For the unicast IP sessions, the external clocks are labeled "peers". There are two types of peers: configured and discovered. An ordinary clock timeReceiver or a boundary clock should have configured peers for each PTP neighbor clock from which it may accept synchronization information. The router initiates unicast sessions with all configured peers. An ordinary clock timeTransmitter or boundary clock accepts unicast session requests from external peers. If the peer is not a configured peer, then it is considered a discovered peer. An ordinary clock timeTransmitter or boundary clock can deliver synchronization information toward discovered peers. The following figure shows the relationship of various neighbor clocks using unicast IP sessions to communicate with a 7705 SAR Gen 2 configured as a boundary clock with two configured peers.

For multicast Ethernet operation, the router listens for and transmits PTP messages using the configured multicast MAC address. Neighbor clocks are discovered via the reception of messages through an enabled Ethernet port. An ordinary clock timeTransmitter, ordinary clock timeReceiver, and a boundary clock support more than one neighbor PTP clock connecting into a single port. This may be encountered with the deployment of an Ethernet multicast LAN segment between the local clock and the neighbor PTP ports using an end-to-end transparent clock or an Ethernet switch. The Ethernet switch is not recommended because of the introduction of PDV and potential performance degradation, but it can be used if appropriate to the application.

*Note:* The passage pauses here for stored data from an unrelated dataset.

/-! ### `State.setInst` -/

@[simp] theorem State.setInst_now (s : State) (i : Nat) (x : Inst) : (s.setInst i x).now = s.now := rfl
@[simp] theorem State.setInst_free (s : State) (i : Nat) (x : Inst) : (s.setInst i x).free = s.free := rfl
@[simp] theorem State.setInst_host (s : State) (i : Nat) (x : Inst) : (s.setInst i x).host = s.host := rfl
@[simp] theorem State.setInst_power (s : State) (i : Nat) (x : Inst) : (s.setInst i x).power = s.power := rfl
@[simp] theorem State.setInst_mem (s : State) (i : Nat) (x : Inst) : (s.setInst i x).mem = s.mem := rfl
@[simp] theorem State.setInst_boot (s : State) (i : Nat) (x : Inst) : (s.setInst i x).boot = s.boot := rfl
@[simp] theorem State.setInst_err (s : State) (i : Nat) (x : Inst) : (s.setInst i x).err = s.err := rfl
@[simp] theorem State.setInst_evt (s : State) (i : Nat) (x : Inst) : (s.setInst i x).evt = s.evt := rfl
@[simp] theorem State.setInst_module (s : State) (i : Nat) (x : Inst) : (s.setInst i x).module_ = s.module_ := rfl
@[simp] theorem State.setInst_insts (s : State) (i : Nat) (x : Inst) : (s.setInst i x).insts = s.insts.put i x := rfl
@[simp] theorem State.setInst_bounds (s : State) (i : Nat) (x : Inst) : (s.setInst i x).bounds = s.bounds := rfl
@[simp] theorem State.setInst_rings (s : State) (i : Nat) (x : Inst) : (s.setInst i x).rings = s.rings := rfl
@[simp] theorem State.setInst_dechan (s : State) (i : Nat) (x : Inst) : (s.setInst i x).dechan = s.dechan := rfl
@[simp] theorem State.setInst_mig (s : State) (i : Nat) (x : Inst) : (s.setInst i x).mig = s.mig := rfl
@[simp] theorem State.setInst_time (s : State) (i : Nat) (x : Inst) : (s.setInst i x).time = s.time := rfl
@[simp] theorem State.setInst_flow (s : State) (i : Nat) (x : Inst) : (s.setInst i x).flow = s.flow := rfl
@[simp] theorem State.setInst_cls (s : State) (i : Nat) (x : Inst) : (s.setInst i x).cls = s.cls := rfl
@[simp] theorem State.setInst_sw (s : State) (i : Nat) (x : Inst) : (s.setInst i x).sw = s.sw := rfl
@[simp] theorem State.setInst_sched (s : State) (i : Nat) (x : Inst) : (s.setInst i x).sched = s.sched := rfl
@[simp] theorem State.setInst_ciph (s : State) (i : Nat) (x : Inst) : (s.setInst i x).ciph = s.ciph := rfl
@[simp] theorem State.setInst_ports (s : State) (i : Nat) (x : Inst) : (s.setInst i x).ports = s.ports := rfl
@[simp] theorem State.setInst_alm (s : State) (i : Nat) (x : Inst) : (s.setInst i x).alm = s.alm := rfl
@[simp] theorem State.setInst_reflex (s : State) (i : Nat) (x : Inst) : (s.setInst i x).reflex = s.reflex := rfl
@[simp] theorem State.setInst_recd (s : State) (i : Nat) (x : Inst) : (s.setInst i x).recd = s.recd := rfl
@[simp] theorem State.setInst_helm (s : State) (i : Nat) (x : Inst) : (s.setInst i x).helm = s.helm := rfl
@[simp] theorem State.setInst_dram (s : State) (i : Nat) (x : Inst) : (s.setInst i x).dram = s.dram := rfl
@[simp] theorem State.setInst_snap (s : State) (i : Nat) (x : Inst) : (s.setInst i x).snap = s.snap := rfl
@[simp] theorem State.setInst_out (s : State) (i : Nat) (x : Inst) : (s.setInst i x).out = s.out := rfl
@[simp] theorem State.setInst_pending (s : State) (i : Nat) (x : Inst) : (s.setInst i x).pending = s.pending := rfl
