/-- Settles O18: rails, wakes, Stop entries and starts, each from what `supplyLost`, `fireWake`, the seals and `domainUp` do. -/
theorem domainsStopStartAndWake : Obligations.DomainsStopStartAndWake := by
  unfold Obligations.DomainsStopStartAndWake
  refine ⟨?railsOff, ?auxOn, ?vinOn, ?auxLost, ?droop, ?droopUnarmed, ?wakeSource, ?pwrWake, ?stopEntry, ?drainEnds,
    ?sealClassifier, ?startEnds, ?startEndpoint, ?sealEndpoint, ?firstStart, ?bankHolds, ?bankLost⟩
  case railsOff =>
    intro s hvin hvaux
    exact railGood_of_off hvin hvaux
  case auxOn =>
    intro s hvaux
    change ∃ t, execRailGood .vin12 s = _ ∧ _
    refine ⟨_, rfl, ?_⟩
    simp only [hvaux, Bool.or_true, if_true]
    split <;> simp [SamePath, SameGrid, SameInst, SameRings, SameHost, SameProc]
  case vinOn =>
    intro s hvin
    exact ⟨_, if_pos hvin, rfl⟩
  case auxLost =>
    intro s hlen hvaux
    exact railLost_of_aux hlen hvaux
  case droop =>
    intro s b x hfind harmed
    change execDroopTrip b s = _
    simp [execDroopTrip, KMap.getD, hfind, harmed]
  case droopUnarmed =>
    intro s b x hfind harmed
    change execDroopTrip b s = _
    simp [execDroopTrip, KMap.getD, hfind, harmed]
  case wakeSource =>
    intro s k d hlen hk hrun hd h0 hbit
    change ∃ t, execWakeSource k s = _ ∧ _
    have hfits : (k == 2 || k == 3) = false ∧ (k != 4) = true ∧ k < 6 := by
      simp
      omega
    refine ⟨s.fireWake k (s.power.wakeTarget.getD k 0), ?_, fireWake_votes hlen hd h0 hbit⟩
    simp [execWakeSource, hfits, hrun]
  case pwrWake =>
    intro s m d hlen hlink hd h0 hbit
    change ∃ t, execPwrWake m s = _ ∧ _
    exact ⟨s.fireWake 6 m, by rw [execPwrWake, if_pos hlink], fireWake_votes hlen hd h0 hbit⟩
  case stopEntry =>
    intro s d hstop h5
    change execDomainStopEntry d s = _
    simp [execDomainStopEntry, hstop, h5, State.setDom]
  case drainEnds =>
    intro s d h0 hdrain hwant hnone
    change execDomainStopSeal d s = _
    simp only [execDomainStopSeal, h0, hdrain, hwant, ne_eq, not_true_eq_false, or_self, if_false, if_true]
    rw [powerReplies_of_none (by exact hnone)]
    rfl
  case sealClassifier =>
    intro s b hb hdom hcount hdrain hwant hnone hidle
    exact domainStopSeal_classifier hb hdom hcount hdrain hwant hnone hidle
  case startEnds =>
    intro s d h0 hdrain hwant hnone
    change execDomainStart d s = _
    simp only [execDomainStart, h0, hdrain, hwant, and_self, if_false, if_true]
    rw [powerReplies_of_none (by exact hnone)]
    rfl
  case startEndpoint =>
    intro s hlen hmay hnone
    refine (domainStart_of_may (by decide) hmay fun u _ => by simp only [domainUp_endpoint]).imp fun t => ?_
    rintro ⟨hexec, u, x, hdom, -, rfl, hdomt, -, hclk⟩
    rw [(domainUp_endpoint _ _ _).1, State.setDom_power, hdom] at hdomt
    have hget : (s.power.dom.set 2 .run).getD 2 .stop = .run := by simp [hlen]
    refine ⟨hexec, by rw [State.dom, hdomt, hget], hclk ?_⟩
    rw [State.dom, (domainUp_endpoint _ _ _).1, State.setDom_power, hdom, hget]
    decide
  case sealEndpoint =>
    intro s hlen hdrain hwant hnone hset
    exact domainStopSeal_endpoint hlen hdrain hwant hnone hset
  case firstStart =>
    intro s hlen hmay hrun hnone
    refine (domainStart_of_may (by decide) hmay fun u hu => by simpa [hu] using hnone).imp fun t => ?_
    rintro ⟨hexec, u, x, hdom, -, rfl, hdomt, hclst, -⟩
    rw [hrun] at hclst
    exact ⟨hexec, by simp [State.dom, hdomt, hdom, hlen], by rw [hclst]; exact domainUp_classifier_first _ _⟩
  case bankHolds =>
    intro s b hb hbanks hlen hmay hrun hnone hholds
    obtain ⟨t, hexec, hdomt, hclst⟩ := domainStart_classifier_again hb hbanks hlen hmay hrun hnone
    exact ⟨t, hexec, hdomt, by simp [hclst, hholds]⟩
  case bankLost =>
    intro s b hb hbanks hlen hmay hrun hnone hholds
    obtain ⟨t, hexec, hdomt, hclst⟩ := domainStart_classifier_again hb hbanks hlen hmay hrun hnone
    exact ⟨t, hexec, hdomt, by simp [hclst, hholds, hbanks, hb]⟩

end Sys2Proof.Machine

/-!
Scrub, panic, votes, power queries and wake reports (chapter 17).
-/

namespace Sys2Proof.Machine

open Sys2Proof

/-- Settles O19: each event and command by what its body reads. -/
theorem votesQueriesAndScrub : Obligations.VotesQueriesAndScrub := by
  unfold Obligations.VotesQueriesAndScrub
  refine ⟨?pass, ?idle, ?panic, ?panicEnds, ?voteGone, ?voteStays, ?voteAsked, ?ask, ?voteTaken, ?managerVotes, ?badForm, ?query,
    ?wakeReport⟩
  case pass =>
    intro s ce hrun hnone
    change execScrubPassEnd ce 0 s = _
    simp [execScrubPassEnd, hrun, hnone, State.scrubLog]
    rfl
  case idle =>
    intro s ce ue hidle
    change execScrubPassEnd ce ue s = _
    simp [execScrubPassEnd, hidle]
  case panic =>
    intro s k n hrun hk hnew hn
    change ∃ t, execDramPanic k true n s = _ ∧ _
    simp [execDramPanic, hrun, Nat.not_lt.2 hk, hnew, Nat.min_eq_left hn, addNew]
  case panicEnds =>
    intro s k n hrun hk hn
    change execDramPanic k false n s = _
    simp [execDramPanic, hrun, Nat.not_lt.2 hk, Nat.min_eq_left hn]
  case voteGone =>
    intro s t hlost hdue
    change execLinkVoteRelease s = _
    simp [execLinkVoteRelease, hlost, State.elapsed, hdue]
  case voteStays =>
    intro s t hlost hdue
    change execLinkVoteRelease s = _
    simp [execLinkVoteRelease, hlost, State.elapsed, Nat.not_le.2 hdue]
  case voteAsked =>
    intro s c
    dsimp only
    intro hready h1 h3 hbit0 hbit14 hbit15 hreply
    refine answers_of rfl hready rfl ?_
    generalize State.opened s _ c = t at *
    obtain ⟨r, hr⟩ := Option.isSome_iff_exists.1 hreply
    have hq : t.voteAsk c = (some r, (t.voteAsk c).2) := by rw [← hr]
    have hforms : ¬(byteAt c.data 0 = 0 ∨ 3 < byteAt c.data 0) := by omega
    rw [pwrVoteBody, if_neg hforms, if_neg (by simp [hbit0, hbit14, hbit15]), hq]
    rfl
  case ask =>
    intro s c
    exact ⟨fun h => if_neg (by simp [h]), fun h => if_pos h⟩
  case voteTaken =>
    intro s c
    dsimp only
    intro hnone hready h1 h3 hbit0 hbit14 hbit15 hstart hwait
    refine answers_of rfl hready rfl ?_
    generalize State.opened s _ c = t at *
    have hq : t.voteAsk c = (none, (t.voteAsk c).2) := by rw [← Option.isNone_iff_eq_none.1 hnone]
    have hforms : ¬(byteAt c.data 0 = 0 ∨ 3 < byteAt c.data 0) := by omega
    rw [pwrVoteBody, if_neg hforms, if_neg (by simp [hbit0, hbit14, hbit15]), hq]
    simp [hstart, hwait]
  case managerVotes =>
    intro s d m hlen hd h0
    obtain ⟨v1, hv1, hget1⟩ := managerVote_eq s 1 m hlen
    obtain ⟨v2, hv2, hget2⟩ := managerVote_eq s 2 m hlen
    obtain ⟨v3, hv3, hget3⟩ := managerVote_eq s 3 m hlen
    simp only [hv1, hv2, hv3, hget1 d hd, hget2 d hd, hget3 d hd, voteAfter, h0, if_false, if_true]
    refine ⟨fun h => by rw [if_pos h, bit_castVote], fun h => ?_, ?_, fun h => ⟨?_, ?_⟩⟩
    · rw [if_neg (by decide), if_pos h, bit_castVote]
    · rw [if_neg (by decide), if_neg (by decide), bit_castVote]
    · rw [if_neg (by simp [h])]
    · rw [if_neg (by decide), if_neg (by simp [h])]
  case badForm =>
    intro s c
    dsimp only
    intro hready hbad
    refine answers_of rfl hready rfl ?_
    generalize State.opened s _ c = t at *
    rw [pwrVoteBody, if_pos hbad]
  case query =>
    intro s c
    dsimp only
    intro hready
    exact answers_of rfl hready rfl rfl
  case wakeReport =>
    intro s c
    dsimp only
    intro hready
    refine answers_of rfl hready rfl ?_
    generalize State.opened s _ c = t
    cases hdone : t.power.scrub.done <;> simp [State.wakeReportData, hdone, b2n]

Ethernet multicast ports shows the relationship of various neighbor clocks using multicast Ethernet sessions to a 7705 SAR Gen 2 configured as a boundary clock. The 7705 SAR Gen 2 has three ports configured for multicast Ethernet communications. Port 1/2/1 of the 7705 SAR Gen 2 shows a connection where two neighbor clocks connect to one port of the 7705 SAR Gen 2 through an end-to-end transparent clock.

The ordinary clock timeTransmitter, ordinary clock timeReceiver, and boundary clock allow PTP operation over both unicast IPv4/IPv6 and multicast Ethernet at the same time.

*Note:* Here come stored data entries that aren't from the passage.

-- ==== Sys2Proof/Machine/Flags.lean ====
section
/-! DEFINITION. The status register (10_state.md R20) and its error codes (60_exceptions.md R87). They are the only flags
of CTR-CORE (R24). -/

namespace Sys2Proof.Machine

/-- The 2-bit code of an outcome (R20, R87). -/
def ErrCode.code : ErrCode → BitVec 2
  | .ok => 0
  | .initError => 1
  | .noInstance => 2
  | .illegal => 3

/-- `STATUS` as the host reads it: `ERR` in 1:0, `IV` (the mirror of `IVALID`) in 2, zero above (R20, R29). -/
def State.status (s : State) : Word := 0#29 ++ (BitVec.ofBool s.ivalid ++ s.err.code)

end Sys2Proof.Machine
end

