-- ==== Sys2Proof/Tests/Slice0.lean ====
section
/-! SUPPORT. Small tests. Expected values are the spec's own: the vectors of 95_test_vectors.md, the worked encodings of
30_encoding.md R58, and words written out from R45 and R47. The vectors use the identity backend (00_scope.md R12), so
tests of a result call the shared operation with `id`. The second half shows, for each statement with hypotheses, values
that meet them. -/

namespace Sys2Proof.Tests

open Sys2Proof.Machine Sys2Proof.Safety

/-- A live instance: nonce `n`, counter `c`, position `p`, empty cache. -/
def live (n c : Block) (p : BitVec 4) : State :=
  { State.reset with nonce := n, ctr := c, bpos := p, ivalid := true }

/-- What a vector shows of a state: `NONCE`, `CTR`, `BPOS`, `STATUS`. -/
def shown (s : State) : Block × Block × BitVec 4 × Word := (s.nonce, s.ctr, s.bpos, s.status)

/-- What a vector shows after a command; none where the machine stops. -/
def shownAfter (o : Host.Outcome State Fault Refusal) : Option (Block × Block × BitVec 4 × Word) :=
  match o with
  | .next s => some (shown s)
  | .fault _ => none
  | .refused _ => none

/-! ### WellFormed: an ill-formed term for each check -/

theorem test_wf_reserved_opcode : Command.wellFormed ⟨0x70000000, 0⟩ = false := by decide
theorem test_wf_opcode_zero : Command.wellFormed ⟨0x00000000, 0⟩ = false := by decide
theorem test_wf_rsv_nonzero : Command.wellFormed ⟨0x10000100, 0⟩ = false := by decide
theorem test_wf_arg8_nonzero : Command.wellFormed ⟨0x10000001, 0⟩ = false := by decide
theorem test_wf_legal : Command.wellFormed ⟨0x600000FF, 0⟩ = true := by decide
theorem test_wf_asm_byte : AsmStmt.wellFormed (.applyByte 256) = false := by decide
theorem test_wf_asm_block : AsmStmt.wellFormed (.seek (2 ^ 128)) = false := by decide
theorem test_wf_asm_sixteen_bytes : AsmStmt.wellFormed (.newBytes [1, 2, 3]) = false := by decide
theorem test_wf_asm_ok : AsmStmt.wellFormed (.newVar 255 (2 ^ 128 - 1)) = true := by decide

/-! ### Decode: words written out bit by bit from R45 and R47 -/

theorem test_decode_new :
    decode ⟨0b00010000000000000000000000000000, 0x2a⟩ = .instr (.new 0x2a) := by decide
theorem test_decode_newVar :
    decode ⟨0b00100000000000000000000000010000, 0x2a⟩ = .instr (.newVar 16 0x2a) := by decide
theorem test_decode_currentBlock :
    decode ⟨0b00110000000000000000000000000000, 0x2a⟩ = .instr .currentBlock := by decide
theorem test_decode_advanceBlock :
    decode ⟨0b01000000000000000000000000000000, 0x2a⟩ = .instr .advanceBlock := by decide
theorem test_decode_seek :
    decode ⟨0b01010000000000000000000000000000, 0x2a⟩ = .instr (.seek 0x2a) := by decide
theorem test_decode_applyByte :
    decode ⟨0b01100000000000000000000010000001, 0x2a⟩ = .instr (.applyByte 0x81) := by decide
theorem test_decode_reserved : decode ⟨0xF0000000, 0⟩ = .illegal .reservedOpcode := by decide
theorem test_decode_rsv : decode ⟨0x60000141, 0⟩ = .illegal .rsvNonZero := by decide
theorem test_decode_arg8 : decode ⟨0x40000001, 0⟩ = .illegal .arg8NonZero := by decide
theorem test_encode_applyByte : encode (.applyByte 0xff) = ⟨0x600000FF, 0⟩ := by decide
theorem test_table_word : decodeTableWord 32 0x20000010 = some (.newVar 16 0) := by decide
theorem test_table_word_operand : decodeTableWord 160 (0x11 * 2 ^ 32 + 0x50000000) = some (.seek 0x11) := by decide

/-! ### The textual syntax (R54 to R58) -/

theorem test_text_seek : assembleLine "seek 0x11 ; block 1".toList = some [⟨0x50000000, 0x11⟩] := by decide
theorem test_text_newVar : assembleLine "new_var 12, 0x0".toList = some [⟨0x2000000C, 0⟩] := by decide
theorem test_text_apply :
    assembleLine "apply 0x43, 7".toList = some [⟨0x60000043, 0⟩, ⟨0x60000007, 0⟩] := by decide
theorem test_text_comment_only : assembleLine "  ; nothing".toList = some [] := by decide
theorem test_text_byte_too_large : assembleLine "apply_byte 256".toList = none := by decide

The IEEE 1588v2 standard includes the concept of PTP profiles. These profiles are defined by industry groups or standards bodies that define how IEEE 1588v2 should be used for a specific application.

The following profiles are supported on the 7705 SAR Gen 2:

IEEE 1588v2 (ieee1588-2008)
G.8265.1 (g8265dot1-2010)
G.8275.1 (g8275dot1-2014)
IEC 61850-9-3 (iec-61850-9-3-2016)
C37.238 (c37dot238-2017)
G.8275.2 (g8275dot2-2016)

When an ordinary clock timeReceiver or a boundary clock receives Announce messages from one or more configured peers or multicast neighbors, it executes a Best TimeTransmitter Clock Algorithm (BTCA) to determine the state of communication between itself and the peers. The system uses the BTCA to create a hierarchical topology allowing the flow of synchronization information from the best source (the grandmaster clock) out through the network to all boundary and timeReceiver clocks. Each profile has a dedicated BTCA.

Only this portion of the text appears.